- Bahadarke Location in Punjab, India Bahadarke Bahadarke (India)
- Coordinates: 30°57′39″N 75°49′50″E﻿ / ﻿30.9609231°N 75.8306102°E
- Country: India
- State: Punjab
- District: Ludhiana
- Tehsil: Ludhiana West

Government
- • Type: Panchayati raj (India)
- • Body: Gram panchayat

Languages
- • Official: Punjabi
- • Other spoken: Hindi
- Time zone: UTC+5:30 (IST)
- Telephone code: 0161
- ISO 3166 code: IN-PB
- Vehicle registration: PB-10
- Website: ludhiana.nic.in

= Bahadarke =

Bahadarke is a village located in the Ludhiana West tehsil, of Ludhiana district, Punjab.

==Administration==
The village is administrated by a Sarpanch who is an elected representative of village as per constitution of India and Panchayati raj (India).

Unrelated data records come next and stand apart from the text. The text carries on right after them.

-- ==== Sys2Proof/Machine/Float.lean ====
section
/-! DEFINITION. Number formats (chapter 05): exact values, reading, the one rounding of R104, and the
exact sums and products that instructions round. -/

namespace Sys2Proof.Machine

/-! ### Flags (R77) -/

/-- Inexact. -/
def fNX : BitVec 6 := 1
/-- Underflow. -/
def fUF : BitVec 6 := 2
/-- Overflow. -/
def fOF : BitVec 6 := 4
/-- Division by zero. -/
def fDZ : BitVec 6 := 8
/-- Invalid operation. -/
def fNV : BitVec 6 := 16
/-- Saturated. -/
def fSAT : BitVec 6 := 32

/-- The number formats of R106, R109, R110 and the integer targets of R142. -/
inductive Fmt | fp32 | bf16 | fp16 | e4m3 | e5m2 | e2m1 | int8 | int4 | e3m5 | s32 | u32
  deriving DecidableEq, Repr, Inhabited

/-- An exact value: NaN, an infinity, or (−1)^neg · num · 2^exp; a zero keeps its sign. -/
inductive FVal
  | nan
  | inf (neg : Bool)
  | fin (neg : Bool) (num : Nat) (exp : Int)
  deriving DecidableEq, Repr, Inhabited

/-- Width in bits. -/
def Fmt.width : Fmt → Nat
  | .fp32 => 32 | .bf16 => 16 | .fp16 => 16 | .e4m3 => 8 | .e5m2 => 8 | .e2m1 => 4
  | .int8 => 8 | .int4 => 4 | .e3m5 => 8 | .s32 => 32 | .u32 => 32
/-- Fraction bits F of R106 and R110. -/
def Fmt.frac : Fmt → Nat
  | .fp32 => 23 | .bf16 => 7 | .fp16 => 10 | .e4m3 => 3 | .e5m2 => 2 | .e2m1 => 1 | .e3m5 => 5 | _ => 0
/-- Bias of R106 and R110. -/
def Fmt.bias : Fmt → Nat
  | .fp32 => 127 | .bf16 => 127 | .fp16 => 15 | .e4m3 => 7 | .e5m2 => 15 | .e2m1 => 1 | .e3m5 => 3 | _ => 0
/-- The code of the largest finite value M, without sign (R106, R110). -/
def Fmt.maxCode : Fmt → Nat
  | .fp32 => 0x7F7FFFFF | .bf16 => 0x7F7F | .fp16 => 0x7BFF | .e4m3 => 0x7E | .e5m2 => 0x7B | .e2m1 => 7
  | .e3m5 => 0xFF | _ => 0
/-- The canonical NaN of R107; 0 where the format has none. -/
def Fmt.canonNaN : Fmt → Nat
  | .fp32 => 0x7FC00000 | .bf16 => 0x7FC0 | .fp16 => 0x7E00 | .e5m2 => 0x7E | .e4m3 => 0x7F | _ => 0
/-- The code of +∞, where the format has it (R107). -/
def Fmt.infCode : Fmt → Option Nat
  | .fp32 => some 0x7F800000 | .bf16 => some 0x7F80 | .fp16 => some 0x7C00 | .e5m2 => some 0x7C | _ => none
/-- The range of an integer format (R109, R142). -/
def Fmt.range : Fmt → Option (Int × Int)
  | .int8 => some (-128, 127) | .int4 => some (-8, 7)
  | .s32 => some (-2 ^ 31, 2 ^ 31 - 1) | .u32 => some (0, 2 ^ 32 - 1) | _ => none
/-- The sign bit of a code, 0 in an unsigned format. -/
def Fmt.signBit (f : Fmt) (neg : Bool) : Nat :=
  if neg && decide (f ≠ .e3m5) then 2 ^ (f.width - 1) else 0

/-- R106: the value of a code with a fraction field, its sign given. -/
def floatVal (f : Fmt) (neg : Bool) (mag : Nat) : FVal :=
  let e := mag / 2 ^ f.frac
  let m := mag % 2 ^ f.frac
  if e = 0 then .fin neg m (1 - (f.bias : Int) - f.frac)
  else .fin neg (2 ^ f.frac + m) ((e : Int) - f.bias - f.frac)

/-- `ReadF` of R104: the exact value of a code; BF16 subnormals read as zero of their sign (R114). -/
def readF (f : Fmt) (code : Nat) : FVal :=
  let c := code % 2 ^ f.width
  match f.range with
  | some (lo, _) =>
    if decide (lo < 0) && decide (2 ^ (f.width - 1) ≤ c) then .fin true (2 ^ f.width - c) 0 else .fin false c 0
  | none =>
    if f = .e3m5 then floatVal f false c
    else
      let neg := decide (2 ^ (f.width - 1) ≤ c)
      let mag := c % 2 ^ (f.width - 1)
      match f.infCode with
      | some ic =>
        if mag = ic then .inf neg
        else if ic < mag then .nan
        else if f = .bf16 ∧ mag < 0x80 then .fin neg 0 0
        else floatVal f neg mag
      | none => if f = .e4m3 ∧ mag = 0x7F then .nan else floatVal f neg mag

/-- The value is a NaN. -/
def FVal.isNaN : FVal → Bool | .nan => true | _ => false
/-- The value is a zero of either sign. -/
def FVal.isZero : FVal → Bool | .fin _ 0 _ => true | _ => false
/-- The sign of a value; a NaN has none. -/
def FVal.sign : FVal → Bool | .nan => false | .inf n => n | .fin n _ _ => n
/-- The opposite value. -/
def FVal.neg : FVal → FVal | .nan => .nan | .inf n => .inf (!n) | .fin n m e => .fin (!n) m e
/-- The magnitude. -/
def FVal.abs : FVal → FVal | .nan => .nan | .inf _ => .inf false | .fin _ m e => .fin false m e

/-- Numerator of num · 2^exp as a fraction. -/
def fracNum (m : Nat) (e : Int) : Nat := m * 2 ^ e.toNat
/-- Denominator of num · 2^exp as a fraction. -/
def fracDen (e : Int) : Nat := 2 ^ (-e).toNat

/-- The exact product, and NV when it is 0 · ∞ (R136, R154). -/
def mulV (a b : FVal) : FVal × BitVec 6 :=
  match a, b with
  | .nan, _ => (.nan, 0)
  | _, .nan => (.nan, 0)
  | .inf n, .inf k => (.inf (n != k), 0)
  | .inf n, .fin k m _ => if m = 0 then (.nan, fNV) else (.inf (n != k), 0)
  | .fin k m _, .inf n => if m = 0 then (.nan, fNV) else (.inf (n != k), 0)
  | .fin n x e, .fin k y d => (.fin (n != k) (x * y) (e + d), 0)

/-- A finite value as an integer multiple of 2^lo, lo at or below its exponent. -/
def scaledInt (lo : Int) : FVal → Int
  | .fin n m e => if n then -((m * 2 ^ (e - lo).toNat : Nat) : Int) else ((m * 2 ^ (e - lo).toNat : Nat) : Int)
  | _ => 0
/-- The exponent of a finite value. -/
def FVal.expo : FVal → Int | .fin _ _ e => e | _ => 0

/-- The exact sum of values (R121, R136, R154): NaN without a flag when a value is a NaN; NaN with NV
when both infinities occur; −0 only when every addend is −0. -/
def sumV (l : List FVal) : FVal × BitVec 6 :=
  if l.any FVal.isNaN then (.nan, 0)
  else
    let pinf := l.any (fun v => decide (v = .inf false))
    let ninf := l.any (fun v => decide (v = .inf true))
    if pinf && ninf then (.nan, fNV)
    else if pinf then (.inf false, 0)
    else if ninf then (.inf true, 0)
    else
      let lo := l.foldl (fun a v => min a v.expo) 0
      let t := l.foldl (fun a v => a + scaledInt lo v) 0
      if t = 0 then (.fin (!l.isEmpty && l.all (fun v => v.isZero && v.sign)) 0 0, 0)
      else (.fin (decide (t < 0)) t.natAbs lo, 0)

/-- ⌊log2 (n / d)⌋ of a positive fraction. -/
def log2Frac (n d : Nat) : Int :=
  let e : Int := (Nat.log2 n : Int) - (Nat.log2 d : Int)
  if d * 2 ^ e.toNat ≤ n * 2 ^ (-e).toNat then e else e - 1

/-- n / d rounded to an integer: toward zero, or to nearest with ties to even (R104 step 2). -/
def roundNat (rtz : Bool) (n d : Nat) : Nat :=
  let k := n / d
  let r := n % d
  if rtz then k
  else if d < 2 * r then k + 1
  else if 2 * r = d ∧ k % 2 = 1 then k + 1
  else k

/-- `Round` of R104 for a finite exact magnitude n / d (d not 0) of a sign, with R118 and R119: the code
and the flags. -/
def roundFin (f : Fmt) (rtz sat neg : Bool) (n d : Nat) : Nat × BitVec 6 :=
  match f.range with
  | some (lo, hi) =>
    let k := roundNat rtz n d
    let y : Int := if neg then -(k : Int) else k
    let nx := if n % d = 0 then 0 else fNX
    if lo ≤ y ∧ y ≤ hi then ((y % (2 ^ f.width : Int)).toNat, nx)
    else if sat then (((if y < lo then lo else hi) % (2 ^ f.width : Int)).toNat, fOF ||| fNX ||| fSAT)
    else ((y % (2 ^ f.width : Int)).toNat, fOF ||| fNX)
  | none =>
    if n = 0 then (f.signBit neg, 0)
    else if f = .e3m5 ∧ neg then (0, fNV)
    else
      let e := log2Frac n d
      let emin : Int := 1 - (f.bias : Int)
      let q : Int := max e emin - f.frac
      let num := n * 2 ^ (-q).toNat
      let den := d * 2 ^ q.toNat
      let k := roundNat rtz num den
      let code : Int := (q + f.frac + f.bias) * 2 ^ f.frac + (k : Int) - 2 ^ f.frac
      let sb := f.signBit neg
      if (f.maxCode : Int) < code then
        let top := (f.maxCode + sb, fOF ||| fNX ||| fSAT)
        match f with
        | .e2m1 => top
        | .e3m5 => top
        | _ =>
          if sat then top
          else if rtz then (f.maxCode + sb, fOF ||| fNX)
          else match f.infCode with
            | some ic => (ic + sb, fOF ||| fNX)
            | none => (f.canonNaN, fOF ||| fNX ||| fNV)
      else
        let inexact := decide (num % den ≠ 0)
        (code.toNat + sb,
          (if inexact then fNX else 0) ||| (if inexact && decide (e < emin) then fUF else 0))

/-- R120: a NaN or an infinity meeting a target. -/
def roundSpecial (f : Fmt) (sat : Bool) : FVal → Nat × BitVec 6
  | .inf neg =>
    match f with
    | .e4m3 => if sat then (f.maxCode + f.signBit neg, fSAT) else (f.canonNaN, fNV)
    | .e2m1 => (f.maxCode + f.signBit neg, fSAT)
    | .e3m5 => if neg then (0, fNV) else (0xFF, fSAT)
    | _ =>
      match f.range with
      | some (lo, hi) =>
        if sat then (((if neg then lo else hi) % (2 ^ f.width : Int)).toNat, fSAT) else (0, fNV)
      | none => if sat then (f.maxCode + f.signBit neg, fSAT) else (f.infCode.getD 0 + f.signBit neg, 0)
  | _ =>
    match f with
    | .fp32 | .bf16 | .fp16 | .e5m2 | .e4m3 => (f.canonNaN, 0)
    | _ => (0, fNV)

/-- `Round` of R104 for any exact value, with R118 to R120. -/
def roundV (f : Fmt) (rtz sat : Bool) (v : FVal) : Nat × BitVec 6 :=
  match v with
  | .fin neg m e => roundFin f rtz sat neg (fracNum m e) (fracDen e)
  | _ => roundSpecial f sat v

/-- The result of an arithmetic instruction (R136): the canonical NaN, ±∞ without a flag, or one
rounding with RNE. -/
def roundArith (f : Fmt) (sat : Bool) (p : FVal × BitVec 6) : Nat × BitVec 6 :=
  match p.1 with
  | .nan => (f.canonNaN, p.2)
  | .inf neg => (f.infCode.getD 0 + f.signBit neg, p.2)
  | .fin neg m e =>
    let r := roundFin f false sat neg (fracNum m e) (fracDen e)
    (r.1, r.2 ||| p.2)

/-- a is below b, as values; NaNs compare false. -/
def ltV (a b : FVal) : Bool :=
  match a, b with
  | .nan, _ => false
  | _, .nan => false
  | .inf n, .inf k => n && !k
  | .inf n, .fin _ _ _ => n
  | .fin _ _ _, .inf k => !k
  | .fin n x e, .fin k y d =>
    decide (scaledInt (min e d) (.fin n x e) < scaledInt (min e d) (.fin k y d))
/-- a and b are equal as values, −0 equal to +0. -/
def eqV (a b : FVal) : Bool := !a.isNaN && !b.isNaN && !ltV a b && !ltV b a
/-- a is below b in the order of `FMIN` and `FMAX`, −0 below +0 (R137). -/
def ltMinMax (a b : FVal) : Bool := ltV a b || (eqV a b && a.sign && !b.sign)

/-- `FMAX` of R137 on two codes of a format, each read by ReadF: the code of the larger; a BF16
subnormal counts, and comes back, as a zero of its sign (R139, R169). -/
def maxCodeOf (f : Fmt) (a b : Nat) : Nat :=
  let va := readF f a
  let vb := readF f b
  let flush := fun (v : FVal) (c : Nat) => if f = .bf16 ∧ v.isZero then f.signBit v.sign else c
  if va.isNaN && vb.isNaN then f.canonNaN
  else if va.isNaN then flush vb b
  else if vb.isNaN then flush va a
  else if ltMinMax va vb then flush vb b else flush va a
/-- `FMIN` of R137 on two FP32 codes. -/
def minCodeOf (f : Fmt) (a b : Nat) : Nat :=
  let va := readF f a
  let vb := readF f b
  if va.isNaN && vb.isNaN then f.canonNaN
  else if va.isNaN then b
  else if vb.isNaN then a
  else if ltMinMax va vb then a else b

/-! ### Scaled elements (R112, R113) -/

/-- A BF16 code is a subnormal. -/
def bf16Sub (x : Nat) : Bool := decide (x / 2 ^ 7 % 2 ^ 8 = 0) && decide (x % 2 ^ 7 ≠ 0)
/-- R112: the value of an element under a block entry and a band entry (absent under block), with NV
when it forms 0 · ∞.  Under a subnormal band entry a NaN code stays a NaN (DESIGN CHOICE, log 51). -/
def scaledVal (f : Fmt) (q : Nat) (block : Nat) (band : Option Nat) : FVal × BitVec 6 :=
  if block % 256 = 0 then (.fin false 0 0, 0)
  else
    let b := readF .e3m5 block
    match readF f q with
    | .nan => (.nan, 0)
    | v =>
      match band with
      | none => mulV v b
      | some nb =>
        match readF .bf16 nb with
        | .nan => (.nan, 0)
        | n =>
          if bf16Sub nb then (.fin (v.sign != n.sign) 0 0, 0)
          else mulV v (mulV b n).1

/-- The exact quotient of R122, rounded: x / (B · N) under a format; x finite. -/
def roundQuot (f : Fmt) (rtz sat : Bool) (x : FVal) (block : Nat) : Nat × BitVec 6 :=
  if block % 256 = 0 then
    match x with
    | .fin _ m _ => (0, if m = 0 then 0 else fNX)
    | _ => (0, fNV)
  else
    match x, readF .e3m5 block with
    | .fin neg m e, .fin _ bm be =>
      roundFin f rtz sat neg (fracNum m (e - be)) (bm * fracDen (e - be))
    | v, _ => roundSpecial f sat v

end Sys2Proof.Machine
end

| Particulars | Total | Male | Female |
|---|---|---|---|
| Total No. of Houses | 607 |  |  |
| Population | 3,447 | 1,888 | 1,559 |
| Child (0–6) | 390 | 218 | 172 |
| Schedule Caste | 1,523 | 792 | 731 |
| Schedule Tribe | 0 | 0 | 0 |
| Literacy | 76.87 % | 81.44 % | 71.38 % |
| Total Workers | 1,240 | 1,115 | 125 |
| Main Worker | 1,155 | 0 | 0 |
| Marginal Worker | 85 | 64 | 21 |

==Cast==
The village constitutes 44.18% of Schedule Caste and the village doesn't have any Schedule Tribe population.

==Air travel connectivity==
The closest airport to the village is Sahnewal Airport.